→ **About this task**:
Output every record exactly, and nothing more.

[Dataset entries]
··········

/-! ### `postponeFirst` touches `deferred` -/

@[simp] theorem postponeFirst_shelfTime (t : Task) (s : Shelf) :
    (postponeFirst t s).shelfTime = s.shelfTime := rfl
@[simp] theorem postponeFirst_ambient (t : Task) (s : Shelf) :
    (postponeFirst t s).ambient = s.ambient := rfl
@[simp] theorem postponeFirst_tables (t : Task) (s : Shelf) :
    (postponeFirst t s).tables = s.tables := rfl
@[simp] theorem postponeFirst_loads (t : Task) (s : Shelf) :
    (postponeFirst t s).loads = s.loads := rfl
@[simp] theorem postponeFirst_window (t : Task) (s : Shelf) :
    (postponeFirst t s).window = s.window := rfl
@[simp] theorem postponeFirst_lines (t : Task) (s : Shelf) :
    (postponeFirst t s).lines = s.lines := rfl
@[simp] theorem postponeFirst_sampling (t : Task) (s : Shelf) :
    (postponeFirst t s).sampling = s.sampling := rfl
@[simp] theorem postponeFirst_shelfStop (t : Task) (s : Shelf) :
    (postponeFirst t s).shelfStop = s.shelfStop := rfl
@[simp] theorem postponeFirst_drives (t : Task) (s : Shelf) :
    (postponeFirst t s).drives = s.drives := rfl
@[simp] theorem postponeFirst_signals (t : Task) (s : Shelf) :
    (postponeFirst t s).signals = s.signals := rfl
@[simp] theorem postponeFirst_balance (t : Task) (s : Shelf) :
    (postponeFirst t s).balance = s.balance := rfl
@[simp] theorem postponeFirst_psms (t : Task) (s : Shelf) : (postponeFirst t s).psms = s.psms := rfl
@[simp] theorem postponeFirst_bbms (t : Task) (s : Shelf) : (postponeFirst t s).bbms = s.bbms := rfl
@[simp] theorem postponeFirst_chargeBudget (t : Task) (s : Shelf) :
    (postponeFirst t s).chargeBudget = s.chargeBudget := rfl
@[simp] theorem postponeFirst_ride (t : Task) (s : Shelf) : (postponeFirst t s).ride = s.ride := rfl
@[simp] theorem postponeFirst_bay (t : Task) (s : Shelf) : (postponeFirst t s).bay = s.bay := rfl
@[simp] theorem postponeFirst_seq (t : Task) (s : Shelf) : (postponeFirst t s).seq = s.seq := rfl
@[simp] theorem postponeFirst_zones (t : Task) (s : Shelf) :
    (postponeFirst t s).zones = s.zones := rfl
@[simp] theorem postponeFirst_engUp (t : Task) (s : Shelf) :
    (postponeFirst t s).engUp = s.engUp := rfl
@[simp] theorem postponeFirst_engSp (t : Task) (s : Shelf) :
    (postponeFirst t s).engSp = s.engSp := rfl
@[simp] theorem postponeFirst_engTp (t : Task) (s : Shelf) :
    (postponeFirst t s).engTp = s.engTp := rfl
@[simp] theorem postponeFirst_pollSp (t : Task) (s : Shelf) :
    (postponeFirst t s).pollSp = s.pollSp := rfl
@[simp] theorem postponeFirst_pollTp (t : Task) (s : Shelf) :
    (postponeFirst t s).pollTp = s.pollTp := rfl
@[simp] theorem postponeFirst_modules (t : Task) (s : Shelf) :
    (postponeFirst t s).modules = s.modules := rfl
@[simp] theorem postponeFirst_replies (t : Task) (s : Shelf) :
    (postponeFirst t s).replies = s.replies := rfl
@[simp] theorem postponeFirst_replyWait (t : Task) (s : Shelf) :
    (postponeFirst t s).replyWait = s.replyWait := rfl
@[simp] theorem postponeFirst_notices (t : Task) (s : Shelf) :
    (postponeFirst t s).notices = s.notices := rfl
@[simp] theorem postponeFirst_telemetry (t : Task) (s : Shelf) :
    (postponeFirst t s).telemetry = s.telemetry := rfl
@[simp] theorem postponeFirst_telemetryRun (t : Task) (s : Shelf) :
    (postponeFirst t s).telemetryRun = s.telemetryRun := rfl
@[simp] theorem postponeFirst_telemetryDrops (t : Task) (s : Shelf) :
    (postponeFirst t s).telemetryDrops = s.telemetryDrops := rfl
@[simp] theorem postponeFirst_restart (t : Task) (s : Shelf) :
    (postponeFirst t s).restart = s.restart := rfl
@[simp] theorem postponeFirst_level (t : Task) (s : Shelf) :
    (postponeFirst t s).level = s.level := rfl
@[simp] theorem postponeFirst_agenda (t : Task) (s : Shelf) :
    (postponeFirst t s).agenda = s.agenda := rfl
@[simp] theorem postponeFirst_raised (t : Task) (s : Shelf) :
    (postponeFirst t s).raised = s.raised := rfl
@[simp] theorem postponeFirst_admitDue (t : Task) (s : Shelf) :
    (postponeFirst t s).admitDue = s.admitDue := rfl
@[simp] theorem postponeFirst_causes (t : Task) (s : Shelf) :
    (postponeFirst t s).causes = s.causes := rfl
@[simp] theorem postponeFirst_applying (t : Task) (s : Shelf) :
    (postponeFirst t s).applying = s.applying := rfl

··········

→ **Response to this task**:
/-! ### `postponeFirst` touches `deferred` -/

@[simp] theorem postponeFirst_shelfTime (t : Task) (s : Shelf) :
    (postponeFirst t s).shelfTime = s.shelfTime := rfl
@[simp] theorem postponeFirst_ambient (t : Task) (s : Shelf) :
    (postponeFirst t s).ambient = s.ambient := rfl
@[simp] theorem postponeFirst_tables (t : Task) (s : Shelf) :
    (postponeFirst t s).tables = s.tables := rfl
@[simp] theorem postponeFirst_loads (t : Task) (s : Shelf) :
    (postponeFirst t s).loads = s.loads := rfl
@[simp] theorem postponeFirst_window (t : Task) (s : Shelf) :
    (postponeFirst t s).window = s.window := rfl
@[simp] theorem postponeFirst_lines (t : Task) (s : Shelf) :
    (postponeFirst t s).lines = s.lines := rfl
@[simp] theorem postponeFirst_sampling (t : Task) (s : Shelf) :
    (postponeFirst t s).sampling = s.sampling := rfl
@[simp] theorem postponeFirst_shelfStop (t : Task) (s : Shelf) :
    (postponeFirst t s).shelfStop = s.shelfStop := rfl
@[simp] theorem postponeFirst_drives (t : Task) (s : Shelf) :
    (postponeFirst t s).drives = s.drives := rfl
@[simp] theorem postponeFirst_signals (t : Task) (s : Shelf) :
    (postponeFirst t s).signals = s.signals := rfl
@[simp] theorem postponeFirst_balance (t : Task) (s : Shelf) :
    (postponeFirst t s).balance = s.balance := rfl
@[simp] theorem postponeFirst_psms (t : Task) (s : Shelf) : (postponeFirst t s).psms = s.psms := rfl
@[simp] theorem postponeFirst_bbms (t : Task) (s : Shelf) : (postponeFirst t s).bbms = s.bbms := rfl
@[simp] theorem postponeFirst_chargeBudget (t : Task) (s : Shelf) :
    (postponeFirst t s).chargeBudget = s.chargeBudget := rfl
@[simp] theorem postponeFirst_ride (t : Task) (s : Shelf) : (postponeFirst t s).ride = s.ride := rfl
@[simp] theorem postponeFirst_bay (t : Task) (s : Shelf) : (postponeFirst t s).bay = s.bay := rfl
@[simp] theorem postponeFirst_seq (t : Task) (s : Shelf) : (postponeFirst t s).seq = s.seq := rfl
@[simp] theorem postponeFirst_zones (t : Task) (s : Shelf) :
    (postponeFirst t s).zones = s.zones := rfl
@[simp] theorem postponeFirst_engUp (t : Task) (s : Shelf) :
    (postponeFirst t s).engUp = s.engUp := rfl
@[simp] theorem postponeFirst_engSp (t : Task) (s : Shelf) :
    (postponeFirst t s).engSp = s.engSp := rfl
@[simp] theorem postponeFirst_engTp (t : Task) (s : Shelf) :
    (postponeFirst t s).engTp = s.engTp := rfl
@[simp] theorem postponeFirst_pollSp (t : Task) (s : Shelf) :
    (postponeFirst t s).pollSp = s.pollSp := rfl
@[simp] theorem postponeFirst_pollTp (t : Task) (s : Shelf) :
    (postponeFirst t s).pollTp = s.pollTp := rfl
@[simp] theorem postponeFirst_modules (t : Task) (s : Shelf) :
    (postponeFirst t s).modules = s.modules := rfl
@[simp] theorem postponeFirst_replies (t : Task) (s : Shelf) :
    (postponeFirst t s).replies = s.replies := rfl
@[simp] theorem postponeFirst_replyWait (t : Task) (s : Shelf) :
    (postponeFirst t s).replyWait = s.replyWait := rfl
@[simp] theorem postponeFirst_notices (t : Task) (s : Shelf) :
    (postponeFirst t s).notices = s.notices := rfl
@[simp] theorem postponeFirst_telemetry (t : Task) (s : Shelf) :
    (postponeFirst t s).telemetry = s.telemetry := rfl
@[simp] theorem postponeFirst_telemetryRun (t : Task) (s : Shelf) :
    (postponeFirst t s).telemetryRun = s.telemetryRun := rfl
@[simp] theorem postponeFirst_telemetryDrops (t : Task) (s : Shelf) :
    (postponeFirst t s).telemetryDrops = s.telemetryDrops := rfl
@[simp] theorem postponeFirst_restart (t : Task) (s : Shelf) :
    (postponeFirst t s).restart = s.restart := rfl
@[simp] theorem postponeFirst_level (t : Task) (s : Shelf) :
    (postponeFirst t s).level = s.level := rfl
@[simp] theorem postponeFirst_agenda (t : Task) (s : Shelf) :
    (postponeFirst t s).agenda = s.agenda := rfl
@[simp] theorem postponeFirst_raised (t : Task) (s : Shelf) :
    (postponeFirst t s).raised = s.raised := rfl
@[simp] theorem postponeFirst_admitDue (t : Task) (s : Shelf) :
    (postponeFirst t s).admitDue = s.admitDue := rfl
@[simp] theorem postponeFirst_causes (t : Task) (s : Shelf) :
    (postponeFirst t s).causes = s.causes := rfl
@[simp] theorem postponeFirst_applying (t : Task) (s : Shelf) :
    (postponeFirst t s).applying = s.applying := rfl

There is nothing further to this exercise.